- Artist: Herbert Maryon (design); Jeremiah Richardson (execution); Keswick School of Industrial Art
- Year: 1902
- Dimensions: 87 cm (34 in) high; 47 cm (19 in) wide (with base and arms)
- Location: Hexham Abbey, Northumberland, England;

= Hexham Abbey high-altar cross =

1902 altar cross

The Hexham Abbey high-altar cross is a metal-and-enamel cross placed on the main altar in Hexham Abbey in Northumberland, England. Designed by Herbert Maryon of the Keswick School of Industrial Art and executed by its craftsman Jeremiah Richardson, the cross was donated to the church by a parishioner in 1902, and unveiled on Good Friday that year. Two matching candlesticks were added in 1905, and another four in 1996; these now stand next to the cross, three on either side.

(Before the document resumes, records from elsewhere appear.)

/-! ### The copy engine -/

theorem engLane_canonical {p uses body} (hs : MemoryCanonical s) (hbody : ∀ {t x}, MemoryCanonical t → NextCanonical (body t x)) :
    NextCanonical (s.engLane p uses body) := by
  unfold State.engLane
  extract_lets _ s1
  have hs1 : MemoryCanonical s1 := txGuardAct_canonical hs
  refine nextCanonical_ite (trapAct_canonical hs) (nextCanonical_ite (waitIssue_canonical hs) ?_)
  exact nextCanonical_ite (finish_canonical hs1) (nextCanonical_ite (advance_canonical hs1) (hbody hs1))
theorem enqueueCopy_canonical {z tok dest lanes} (hs : MemoryCanonical s) : MemoryCanonical (s.enqueueCopy z tok dest lanes) :=
  modW_canonical (modCore_canonical hs)
theorem execCpy_canonical {f} (hs : MemoryCanonical s) : NextCanonical (execCpy f s) := by
  unfold execCpy
  refine engLane_canonical hs fun ht => ?_
  extract_lets
  split
  · exact trapAct_canonical ht
  · split
    · exact trapAct_canonical ht
    · split
      · next e => exact someCanonical_of_eq (checkPages_canonical ht) e
      · next e => exact someCanonical_of_eq (checkPages_canonical ht) e
      · split
        · exact trapAct_canonical ht
        · exact nextCanonical_ite (waitIssue_canonical ht) (advance_canonical
            (enqueueCopy_canonical (touchPages_canonical (touchPages_canonical ht))))
theorem execCpyBuf_canonical {f} (hs : MemoryCanonical s) : NextCanonical (execCpyBuf f s) := by
  unfold execCpyBuf
  refine engLane_canonical hs fun ht => ?_
  extract_lets
  split
  · exact trapAct_canonical ht
  · split
    · exact trapAct_canonical ht
    · split
      · next e => exact someCanonical_of_eq (checkPages_canonical ht) e
      · split
        · exact trapAct_canonical ht
        · exact nextCanonical_ite (waitIssue_canonical ht) (noteWaits_canonical
            (advance_canonical (enqueueCopy_canonical (touchPages_canonical ht))))
/-- A translation that has to wait has recorded its fault, and no more. -/
theorem engTranslate_wait_canonical {w k va eff n wt t} (hs : MemoryCanonical s) (e : s.engTranslate w k va eff n wt = .wait t) :
    MemoryCanonical t := by
  unfold State.engTranslate at e
  extract_lets at e
  split at e
  · split at e <;> cases e
  · cases e
  · cases e
  · split at e
    · cases e
    · cases e
      exact faultEntry_canonical hs
theorem copyPlace_canonical {w seq l} (hs : MemoryCanonical s) : MemoryCanonical (s.copyPlace w seq l) := by
  induction l generalizing s with
  | nil => exact hs
  | cons x r ih =>
    rw [State.copyPlace]
    split
    · exact hs
    · extract_lets
      split
      · refine canonical_ite ?_ (ih (modWarp_canonical hs))
        extract_lets s1
        have hs1 : MemoryCanonical s1 := touchWalk_canonical hs
        split
        · exact ih (modWarp_canonical hs1)
        · exact ih (modWarp_canonical hs1)
        · next e => exact modWarp_canonical (engTranslate_wait_canonical hs1 e)
        · exact killBy_canonical hs1
      · exact ih hs
theorem copyPlaced_canonical {w seq} (hs : MemoryCanonical s) : MemoryCanonical (s.copyPlaced w seq) := by
  unfold State.copyPlaced
  split
  · exact canonical_ite hs (copyPlace_canonical hs)
  · exact hs
theorem copyClaims_canonical {w n} (hs : MemoryCanonical s) : MemoryCanonical (State.copyClaims w n s) := by
  induction n generalizing s with
  | zero => exact hs
  | succ n ih =>
    rw [State.copyClaims]
    split
    · split
      · refine canonical_ite ?_ hs
        split
        · exact ih (copyPlaced_canonical (modWarp_canonical (setCb_canonical hs)))
        · exact hs
      · exact hs
    · exact hs
theorem copyRefill_canonical {w cb fin} (hs : MemoryCanonical s) : MemoryCanonical (s.copyRefill w cb fin) := by
  unfold State.copyRefill
  extract_lets
  split
  · exact copyPlaced_canonical (modWarp_canonical (setCb_canonical hs))
  · exact modWarp_canonical hs
theorem copyRead_canonical {w ls} (hs : MemoryCanonical s) : MemoryCanonical (s.copyRead w ls) := by
  unfold State.copyRead
  refine foldl_canonical hs fun ht => ?_
  exact modWarp_canonical (readAt_canonical ht)
theorem engPut_canonical {w size pa bs ps} (hs : MemoryCanonical s) : MemoryCanonical (s.engPut w size pa bs ps) := by
  unfold State.engPut
  extract_lets s1
  have hs1 : MemoryCanonical s1 := writeAt_canonical hs
  exact canonical_ite hs1 (setPoison_canonical hs1 _)
theorem copyMail_canonical {w o runs last} (hs : MemoryCanonical s) : MemoryCanonical (s.copyMail w o runs last) := by
  unfold State.copyMail
  split
  · exact hs
  · split
    · exact canonical_ite (mailDiscard_canonical hs) (mailStore_canonical hs)
    · exact hs
theorem copyWrite_canonical {w o ls tagFail} (hs : MemoryCanonical s) : MemoryCanonical (s.copyWrite w o ls tagFail) := by
  unfold State.copyWrite
  extract_lets _ _ _ _ _ _ _ s1
  have hs1 : MemoryCanonical s1 := foldl_canonical hs engPut_canonical
  split
  · exact killBy_canonical hs
  · refine canonical_ite (modWarp_canonical (canonical_ite (modWarp_canonical hs) hs)) ?_
    split
    · exact modWarp_canonical (copyMail_canonical hs)
    · exact modWarp_canonical (canonical_ite (setPoison_canonical hs1 _) hs1)
theorem slotDone_canonical {g o} (hs : MemoryCanonical s) : MemoryCanonical (s.slotDone g o) := by
  unfold State.slotDone
  split
  · exact cbServe_canonical (modCb_canonical hs)
  · exact hs
theorem copyEnd_canonical {w} (hs : MemoryCanonical s) : MemoryCanonical (s.copyEnd w) := by
  unfold State.copyEnd
  extract_lets _ s1
  have hs1 : MemoryCanonical s1 := modWarp_canonical hs
  split
  · exact canonical_ite (canonical_ite hs1 (slotDone_canonical hs1)) hs
  · exact hs
theorem copyLine_canonical {w tagFail} (hs : MemoryCanonical s) : MemoryCanonical (s.copyLine w tagFail) := by
  unfold State.copyLine
  extract_lets s1
  have hs1 : MemoryCanonical s1 := copyPlaced_canonical hs
  split
  · exact hs1
  · refine canonical_ite hs1 ?_
    split
    · exact copyEnd_canonical hs1
    · refine canonical_ite hs1 ?_
      extract_lets s2
      have hs2 : MemoryCanonical s2 := copyWrite_canonical hs1
      exact canonical_ite (copyEnd_canonical hs2) hs2
    · exact copyRead_canonical hs1
theorem copyStep_canonical {w tagFail} (hs : MemoryCanonical s) : MemoryCanonical (s.copyStep w tagFail) := by
  unfold State.copyStep
  extract_lets _ s1
  have hs1 : MemoryCanonical s1 := by
    unfold s1
    split
    · exact copyRefill_canonical hs
    · exact copyClaims_canonical hs
  exact noteWaits_canonical (canonical_ite (copyLine_canonical hs1) hs1)
theorem copySeek_canonical {w} (hs : MemoryCanonical s) : MemoryCanonical (s.copySeek w) := by
  unfold State.copySeek
  split
  · exact hs
  · extract_lets
    split
    · exact seek_canonical hs
    · exact foldl_canonical hs fun ht => canonical_ite ht (seek_canonical ht)
    · exact foldl_canonical hs fun ht => canonical_ite ht (seek_canonical ht)
    · exact hs
theorem execCopyLine_canonical {w tagFail} (hs : MemoryCanonical s) : NextCanonical (execCopyLine w tagFail s) :=
  nextCanonical_ite (copyStep_canonical (modCore_canonical hs)) (copySeek_canonical hs)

The cross comprises a concave base, long shaft, arms, and head; an enamelled red boss surrounded by seven crystals sits in the centre. Including the base and arms, the cross is 87 cm tall and 47 cm wide. The shaft, arms, and head are slightly curved. The front of the cross, and the front and sides of the base, feature an interlaced Celtic knot in repoussé. The knot represents eternity, while the seven crystals represent the seven churches of Hexham, and possibly also the seven canonised Bishops of Hexham. The cross combines elements of a Latin cross and a Maltese cross, and echoes Norse motifs; the enamelled boss recalls the Hawell Monument, erected by the Reverend Hardwicke Rawnsley, the founder of the Keswick School.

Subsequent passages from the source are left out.